Cotton growing wrecks the land, farmers gets peanuts.

I'll give a pass on the actual fabric making and sewing process, but what
really got me was the amount of energy and robots used to destroy denim to
make "distressed" jeans.

In some processes you have many hours of fabric being distressed, in wheels,
in drums filled with different types of pebbles, giant presses, even lasers to
slice them up... the jeans spent more energy and way more time getting ready
for fashion then they did getting produced. (not considering cotton growing
time).

All this work to produce something which lasts a lot less then it could, and
probably will get thrown away soon. Clothes need an environmental impact
label.

I have a new found respect for man-made fibres like polyester, polypropylene
etc as producing those fibres is so much cleaner than natural goods, and
instead of having to spend a lot of energy getting the fabric to "feel" right,
you just modify the properties of the fibre by changing how its produced.

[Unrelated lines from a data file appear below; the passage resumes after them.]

/-- The CROSS law (R106, R107) on XSLEW, XZERO, XDWELL, XOUT and FSTAT; operands are request (TOS) and measured. An XSLEW
below 0 acts as 0, as R271 says of SLEW (log 27, DEDUCED). -/
def crossLaw (l f : List TWord) : TWord × List (Nat × TWord) :=
  let req := (nth emptyW l 0).val.toInt
  let mea := (nth emptyW l 1).val.toInt
  let slew := max 0 (nth emptyW f 0).val.toInt
  let zero := (nth emptyW f 1).val.toInt
  let xout := (nth emptyW f 3).val.toInt
  let st := (nth emptyW f 4).val
  let b := bitOf st 3
  let agrees := decide (req = 0) || (if b then decide (req < 0) else decide (0 < req))
  let out (t : Int) : Int := if t - xout > slew then xout + slew else if t - xout < -slew then xout - slew else t
  let old := fld st 4 2
  let r := crossNext old agrees (decide ((mea.natAbs : Int) ≤ zero)) req out
  let runs := if r.2 = 1 then satInc 0x7F (if old = 0 then 0 else fld st 25 7) else fld st 25 7
  let y := q31w (anyS (l ++ f)) r.1
  (y, [(11, y), (0, ⟨.int, setFld (setFld st 4 2 r.2) 25 7 runs⟩)])

/-- CROSS ( m r — a ) (R106). -/
def execCross (w : WheelId) (s : State) : Out :=
  .next <| issue s w 0x05 [] fun s =>
    prim s w 0x05 2 [8, 9, 10, 11, 0]
      (fun l f =>
        if !inFam .q31 (nth emptyW l 0) then some (tagExc (nth emptyW l 0).tag 0 0x05)
        else if !inFam .q31 (nth emptyW l 1) then some (tagExc (nth emptyW l 1).tag 1 0x05)
        else frameTags 0x05 (f.zipIdx.map fun p => (p.1, if p.2 = 2 ∨ p.2 = 4 then p.1.tag == .int else inFam .q31 p.1)))
      fun l f => if bitOf (nth emptyW f 4).val 2 then .ok (crossLaw l f) else .error (exc 2 (intW 0) 0x05)

/-! ### RPT -/

/-- RPT n ( c:INT — ) (R223). -/
def execRpt (w : WheelId) (n : BitVec 6) (s : State) : Out :=
  let op := 0x1180 + n.toNat
  .next <| issue s w op [] fun s =>
    let x := getWheel s w
    match depthExc x 1 1 0 op with
    | some e => .error (s, e)
    | none =>
      let c := stkRd x 0
      if c.tag ≠ .int then .error (s, tagExc c.tag 0 op)
      else if cOff x.pc + n.toNat + 1 > regionEnd (cRegion x.pc) then .error (s, exc 4 ⟨.code, x.pc⟩ op)
      else if rptActive x then .error (s, exc 2 (intW 0) op)
      else if c.val.toInt ≤ 0 then .ok (modWheel s w fun x => popPush x 1 [], .jump (codeAdd x.pc (n.toNat + 2)))
      else
        let r : Rpt := ⟨BitVec.ofNat 32 (1 + n.toNat * 2), codeAdd x.pc 1, c.val⟩
        .ok (modWheel s w fun x => { popPush x 1 [] with rpt := r, fetch := newRep x.fetch r.start false }, .next)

Edit: Fashion is one of the few remaining industries where obsolutely zero
consideration is given to environmental impact when designing and producing
clothes. This isn't just a poor country thing where they make clothes in a
enviornmentally destructive way, the design of the clothes involves IMHO a lot
of un-necessary production steps for an extra minuscle percentage of
improvements.

Other industries, like say car parts, think about things like the energy
inputs to their production process from the design state onwards, fashion
doesn't. Even in sevice industries like making web apps, people think about
inputs, and design to use as few of them as possible.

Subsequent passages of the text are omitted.